Deitelzweig attributed the surge in leasing activity to a shift in workplace patterns. Many companies that were cautious about expanding during the pandemic—and in its immediate aftermath—have now embraced a return to the office, often four or five days per week. “People thought hybrid work would last forever,” he said, adding that the reality has been markedly different for firms seeking to reestablish in-person collaboration and culture.

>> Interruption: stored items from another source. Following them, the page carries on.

-- ==== Sys2Proof/Machine/Copy.lean ====
section
/-! DEFINITION. Copy transfers and completion rings, major 0x70 (R410 to R420), and the step that completes a transfer. -/

namespace Sys2Proof.Machine

/-! ## The shape of a transfer (R411 to R413) -/

/-- NDIM, MDST and ETYPE of `cpndim` (Table 17.2). -/
def ndimOf (w : Word) : Nat := (w.extractLsb' 0 4).toNat
def mdstOf (w : Word) : Bool := w.getLsbD 16
def etypeOf (w : Word) : TypeCode := w.extractLsb' 18 6

/-- EN, SCOPE and RING of `cpring` (Table 17.3). -/
def ringEn (w : Word) : Bool := w.getLsbD 63
def ringScope (w : Word) : BitVec 3 := w.extractLsb' 60 3
def ringSlot (w : Word) : Nat := (w.extractLsb' 58 2).toNat

/-- The declared scope of a transfer. -/
def Transfer.scope (x : Transfer) : Scope := (scopeOf (ringScope x.ring)).getD .t

/-- The extents in use. -/
def extents (ndim : Word) (ext : Vector Word 10) : List Nat := (List.range (ndimOf ndim)).map fun d => (vget ext d 0).toNat

/-- Bytes that a transfer copies. -/
def volume (l : List Nat) : Nat := l.foldl (· * ·) 1

/-- The offset of iteration point `n`: i0 plus the strides of the higher dimensions, i0 varying fastest (R413). -/
def pointOffset (strides : Vector Word 10) : List Nat → Nat → Nat → Int
  | [], _, _ => 0
  | e :: rest, d, n => (n % e : Nat) * (if d = 0 then 1 else (vget strides d 0).toInt) + pointOffset strides rest (d + 1) (n / e)

/-- The least and the greatest offset that the points of a non-empty transfer reach. -/
def offsetRange (strides : Vector Word 10) : List Nat → Nat → Int × Int
  | [], _ => (0, 0)
  | e :: rest, d =>
    let r := offsetRange strides rest (d + 1)
    let k : Int := ((e : Int) - 1) * (if d = 0 then 1 else (vget strides d 0).toInt)
    (r.1 + (if k < 0 then k else 0), r.2 + (if 0 < k then k else 0))

/-- The bytes of the backing encoding of a type code. -/
def State.imageBytes (s : State) (c : TypeCode) : Nat :=
  match etyOf c, s.desc? c with
  | some t, _ => t.bytes
  | none, some d => 4096 * d.bits / 8
  | none, none => 0

/-- The footprint of a type code: its bytes in whole granules of 4 KiB (R147). -/
def State.footprint (s : State) (c : TypeCode) : Nat := ceilDiv (s.imageBytes c) 4096 * 4096

/-! ## Launch (R414) -/

/-- The checks of `cpgo` on a matrix destination: the type that the tile will have. -/
def checkTileDest (ext : List Nat) : M (ETy × Option TypeCode) := do
  let s ← get
  if s.t.tmapbase == 0 || s.t.cpdst.extractLsb' 9 55 != 0 then illegal
  else
    let ty ← typeOperand (etypeOf s.t.cpndim)
    let r := offsetRange s.t.cpdstS ext 0
    if volume ext ≠ 0 ∧ (r.1 < 0 ∨ (s.footprint (etypeOf s.t.cpndim) : Int) ≤ r.2) then illegal
    else return ty

/-- Give the destination register of a transfer its PRODUCING version, zero in every byte (R156, R414). -/
def renameDest (ty : ETy × Option TypeCode) : M Unit := do
  let s ← get
  let r : MReg := s.t.cpdst.extractLsb' 0 9
  destReg r
  writeTile [] r { zeroTile ty.1 with narrow := ty.2 }
  noteSubst ty.2
  modify fun s => s.modSets s.core fun l => l.map fun x => if x.ctx == s.t.ctx && x.reg == r then { x with filling := true } else x

/-- The id after an id: 2^32 - 1 is followed by 1. -/
def nextTransferId (id : Nat) : Nat := if id = 2 ^ 32 - 1 then 1 else id + 1

/-- Whether a completion ring has no unreserved entry (R419). -/
def Ring.full (r : Ring) : Bool := decide (2 ^ r.log2 ≤ r.reserved - r.released)

/-- `cpgo` (R414). -/
def launchCopy (a : SReg) : M Unit := do
  let s ← get
  let t := s.t
  let n := ndimOf t.cpndim
  let ext := extents t.cpndim t.cpext
  let en := ringEn t.cpring
  let slot := vget t.rings (ringSlot t.cpring) none
  if n == 0 || decide (10 < n) || ringScope t.cpring == 7 || (en && slot.isNone) || decide (2 ^ 40 < volume ext) then illegal
  let ty ← if mdstOf t.cpndim then (do return some (← checkTileDest ext)) else pure none
  if (match t.transfers[15]? with
      | some x => x.status == 0
      | none => false) || (en && slot.any Ring.full) then throw (.stall .copy)
  releaseLease ((scopeOf (ringScope t.cpring)).getD .t)
  match ty with
  | some ty => renameDest ty
  | none => pure ()
  let id := t.nextId
  let x : Transfer :=
    { id := id, status := 0, cause := 0, fva := 0, src := t.cpsrc, dst := t.cpdst, ndim := t.cpndim, ring := t.cpring, ext := t.cpext,
      sst := t.cpsst, dstStride := t.cpdstS, sup := t.sup, map := t.tmapbase,
      done := [], image := [], tainted := false, taken := [], result := none }
  modT fun t =>
    ({ t with nextId := nextTransferId id, transfers := (x :: t.transfers).take 16,
              rings := if en then vput t.rings (ringSlot t.cpring) (slot.map fun (r : Ring) => { r with reserved := r.reserved + 1 })
                       else t.rings }).setReg a (word id)
  modify fun s => s.emitTask s.cur 1 0x10 (id + volume ext * 2 ^ 32)

/-- `cpgo` (R414). -/
def execCpgo (a : SReg) (s : State) : Res := .next (finish (launchCopy a) s)

/-- CSRR_CPGO: a read of the `cpgo` CSR launches a transfer (R277, R414). -/
def execCsrrCpgo (a : SReg) (s : State) : Res := .next (finish (launchCopy a) s)

/-! ## Completion rings (R418, R419) -/

/-- `rinit` (R418): checks, the wait for the entries that transfers have reserved, the stores of zeros, and the new slot; in skip mode it
stores nothing and leaves the slot as it was (R241, log 30). -/
def execRinit (ring : BitVec 2) (b c : SReg) (s : State) : Res :=
  .next (finish (do
    let base := s.t.reg b
    let n := (s.t.reg c).toNat
    if n < 4 ∨ 12 < n then illegal
    if s.t.skips 0 then return ()
    if base.extractLsb' 0 6 ≠ 0 then raise .addrFault base 0 1
    if (vget s.t.rings ring.toNat none).any fun (r : Ring) => r.written != r.reserved then throw (.stall .copy)
    storeN base (List.replicate (16 * 2 ^ n) 0)
    modT fun t =>
      { t with rings := vput t.rings ring.toNat (some { base := base, log2 := n, reserved := 0, written := 0, released := 0 }) }) s)

/-- `rrel` (R419). -/
def execRrel (ring : BitVec 2) (b : SReg) (s : State) : Res :=
  .next (finish (match vget s.t.rings ring.toNat none with
    | none => illegal
    | some r =>
      let g : Ring := { r with released := r.released + min (s.t.reg b).toNat (r.written - r.released) }
      modT fun t => { t with rings := vput t.rings ring.toNat (some g) }) s)

/-! ## Waiting for a transfer (R420) -/

/-- The transfer that an id names: one of the 16 issued most recently. -/
def Thread.transfer? (t : Thread) (id : Nat) : Option Transfer := t.transfers.find? fun x => x.id == id

/-- `rwait` on an id; one outside the last sixteen is complete, and the `rwait` acquires as any does (R196, R420). -/
def awaitTransfer (id : Nat) : M Unit := do
  let s ← get
  match s.t.transfer? id with
  | none => set (s.acquire .t)
  | some x =>
    if x.status = 0 then throw (.stall (.rwait id))
    else if x.status = 2 ∧ s.t.skip.isNone then raise ((causeOf x.cause).getD .pageFault) x.fva 0 1
    else set (s.acquire x.scope)

/-- `rwait` (R420). -/
def execRwait (b : SReg) (s : State) : Res := .next (finish (awaitTransfer ((s.t.reg b).toNat % 2 ^ 32)) s)

/-- RWAIT_DONE: the awaited transfer is complete, and the `rwait` retires or traps (R420). -/
def execRwaitDone (tid : Nat) (s : State) : Res :=
  .next (match (s.thread tid).stall with
    | .rwait id =>
      if ((s.thread tid).transfer? id).all fun x => x.status != 0 then
        finish (awaitTransfer id) ((s.switchTo tid).modT fun t => { t with stall := .none })
      else s
    | _ => s)

/-- `rpoll` (R420). -/
def execRpoll (a b : SReg) (s : State) : Res :=
  .next (match s.t.transfer? ((s.t.reg b).toNat % 2 ^ 32) with
    | none => (s.acquire .t).plain fun t => t.setReg a 1
    | some x => (if x.status = 0 then s else s.acquire x.scope).plain fun t => t.setReg a (word x.status))

/-! ## Performing a transfer (R415) -/

/-- A byte of a transfer: where it is read and where it is written; a byte of a tile image is `tile`. -/
inductive CopyTo where
  | mem (p : Place)
  | tile (i : Nat)
  deriving DecidableEq, Repr

/-- What a transfer does to one byte: its index, its source and its destination, or the cause and the address of its failure. -/
abbrev CopyByte := Except (Cause × Word) (Nat × Place × CopyTo)

/-- Check one byte of a transfer: its read before its write. -/
def copyByte (x : Transfer) (asid : BitVec 16) (part : Nat) (ext : List Nat) (n : Nat) : M CopyByte := do
  let sa := x.src + BitVec.ofInt 64 (pointOffset x.sst ext 0 n)
  let off := pointOffset x.dstStride ext 0 n
  match ← (placeFor asid x.sup part sa accLoad : StateM State _) with
  | .error c => return .error (c, sa)
  | .ok p =>
    if mdstOf x.ndim then return .ok (n, p.pastL1, .tile off.toNat)
    else
      let da := x.dst + BitVec.ofInt 64 off
      match ← (placeFor asid x.sup part da accStore : StateM State _) with
      | .error c => return .error (c, da)
      | .ok q => return .ok (n, p.pastL1, .mem q.pastL1)

/-- Check `k` bytes from index `n` on: the bytes that can be performed, and the first failure with its index of one that has not been. -/
def copyBytes (x : Transfer) (asid : BitVec 16) (part : Nat) (ext : List Nat) :
    Nat → Nat → M (List (Nat × Place × CopyTo) × Option (Nat × Cause × Word))
  | 0, _ => pure ([], none)
  | k + 1, n => do
    let r ← copyByte x asid part ext n
    let more ← copyBytes x asid part ext k (n + 1)
    match r with
    | .ok b => return (b :: more.1, more.2)
    | .error (c, va) => return (more.1, if x.done.contains n then more.2 else some (n, c, va))

/-- The bytes of the atomic unit that a byte of a transfer belongs to: the naturally aligned 8 bytes when they lie wholly in one run of the innermost
dimension, else the byte alone (Table 8.1). -/
def unitBytes (base : Word) (strides : Vector Word 10) (ext : List Nat) (n : Nat) : List Nat :=
  let lo := (base + BitVec.ofInt 64 (pointOffset strides ext 0 n)).toNat % 8
  let e := ext.headD 1
  if lo ≤ n % e && n % e - lo + 8 ≤ e then (List.range 8).map (n - lo + ·) else [n]

/-- The units in which a transfer reads and writes a byte. -/
def Transfer.readUnit (x : Transfer) (n : Nat) : List Nat := unitBytes x.src x.sst (extents x.ndim x.ext) n
def Transfer.writeUnit (x : Transfer) (n : Nat) : List Nat :=
  unitBytes (if mdstOf x.ndim then 0 else x.dst) x.dstStride (extents x.ndim x.ext) n

/-- The bytes of a transfer that write a byte, in index order. -/
def writersOf (bs : List (Nat × Place × CopyTo)) (p : CopyTo) : List (Nat × Place × CopyTo) := bs.filter fun b => b.2.2 == p

/-- The writer of a byte that a read of it in the same transfer followed: a free choice among several (R415). -/
def pickWriter (free : Nat) (bs : List (Nat × Place × CopyTo)) (p : CopyTo) : Option (Nat × Place × CopyTo) :=
  let ws := writersOf bs p
  ws[Config.copyPick free ((ws.head?.map (·.1)).getD 0) % ws.length]?

/-- What a byte of a transfer reads, with its poison: what was read of it ahead, else what its source held before, or, when the transfer writes its source and this byte
was read after that, what a writer of it wrote (R415). -/
def copyValue (x : Transfer) (free : Nat) (old : Place → Byte × Bool) (bs : List (Nat × Place × CopyTo)) : Nat → Nat × Place × CopyTo → Byte × Bool
  | 0, b => old b.2.1
  | fuel + 1, b =>
    match alookup b.1 x.taken with
    | some v => v
    | none =>
      match pickWriter free bs (.mem b.2.1) with
      | some w => if Config.copyBefore free ((x.readUnit b.1).headD b.1) then old b.2.1 else copyValue x free old bs fuel w
      | none => old b.2.1

/-- A register's version has its value: entries of its context that awaited it no longer do, and one that awaits nothing is RESOLVED
(Table 5.6). -/
def State.arrived (s : State) (core : Nat) (c : Ctx) (r : MReg) : State :=
  s.modCore core fun k => { k with tileq := k.tileq.map fun e =>
    if (s.thread e.tid).ctx == c && e.st == .waitFill then
      let left := e.fills.filter fun x => x != r
      { e with fills := left, st := if left.isEmpty then .resolved else .waitFill }
    else e }

/-- The version that a transfer fills: PRODUCING, and given to no later transfer (R156). -/
def State.copyTarget (s : State) (x : Transfer) : Option TileSet :=
  let r : MReg := x.dst.extractLsb' 0 9
  let ctx : Ctx := { s.t.ctx with base := x.map }
  let later := (s.t.transfers.takeWhile fun y => y.id != x.id).any fun y =>
    y.status == 0 && mdstOf y.ndim && y.map == x.map && y.dst == x.dst
  if later then none
  else (s.t.held ++ (s.getCore s.core).sets).find? fun y => y.ctx == ctx && y.reg == r && y.filling && y.dirty

/-- The image of a tile with the bytes that a transfer wrote. -/
def copyImage (s : State) (x : Transfer) (vals : List (Nat × Byte × Bool)) : Tile :=
  let c := etypeOf x.ndim
  let n := s.imageBytes c
  let arr := vals.foldl (fun (a : Array Byte) v => a.setIfInBounds v.1 v.2.1) (Array.replicate n 0)
  tileOfBytes s c arr (vals.foldl (fun p v => if v.2.2 then p ||| BitVec.ofNat 2560 (2 ^ (v.1 / 8)) else p) 0)

/-- A byte that is written by a later byte of the same transfer which has been performed: the later one stays (R204). -/
def Transfer.stale (x : Transfer) (all : List (Nat × Place × CopyTo)) (b : Nat × Place × CopyTo) : Bool :=
  all.any fun d => x.done.contains d.1 && decide (b.1 < d.1) && d.2.2 == b.2.2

The result is a steady stream of expansions and relocations within the building. For example, alternative asset management firm Hayfin Capital Management will move from its current location in the GM Building to a 7,000-square-foot space on 10 Grand Central’s 16th floor. That space became available only when telehealth provider Teladoc expanded its presence to the 17th floor, another sign of the building’s internal leasing momentum.

Demand has also fueled aggressive rent growth. As The New York Post report noted, Marx Realty has raised asking rents at 10 Grand Central four times in the past year alone, from $82 per square foot to $130 per square foot. Two floors at the top of the tower—previously reserved for mechanical use—are now being converted into premium office space featuring all-glass perimeters. Those floors will command an asking rent of $230 per square foot, placing them firmly in the top tier of Midtown’s market.

The premium pricing reflects not only the building’s high occupancy but also its amenity-rich environment and design-forward approach to office interiors.

One of the building’s most distinctive features is The Meeting Galleries, an 11,000-square-foot amenities complex designed to serve as a hub for corporate gatherings, client events, and employee collaboration. Comprising four distinct meeting spaces, the complex includes a “Town Hall” lounge outfitted with design cues reminiscent of luxury train travel in the 1930s. According to the information contained in The New York Post report, every detail—from the seating to the murals and artworks—was selected to evoke a sense of timeless sophistication while catering to the needs of modern tenants.

These shared spaces have proven to be a strong draw for prospective tenants, many of whom now prioritize flexible, high-quality meeting environments as part of their leasing decisions.

10 Grand Central’s success stands out in a Manhattan office market still facing high vacancy rates in the wake of pandemic-driven workplace changes. The property’s transformation underscores the role that targeted capital investment, rebranding, and amenity curation can play in repositioning older assets to compete with new construction.

As The New York Post report highlighted, the reimagining of the building’s identity—coupled with visible physical improvements—has not only changed perceptions but also delivered measurable returns in terms of occupancy, rent growth, and tenant retention.

In many ways, the building’s trajectory mirrors broader trends in the New York City office sector, where high-quality, well-located properties with robust amenity packages continue to outperform. For landlords, the lesson from 10 Grand Central’s resurgence is clear: tenants are willing to pay a premium for space that combines prime location, distinctive design, and functional amenities that support both productivity and workplace culture.

As Marx Realty settles into its new headquarters within the same building, the decision to vacate space for an expanding tenant signals a level of landlord confidence that few Midtown properties can currently match. In a market still defined by uncertainty, 10 Grand Central’s near-full occupancy and rapid rent escalation offer a compelling case study in how to reposition an asset for long-term success.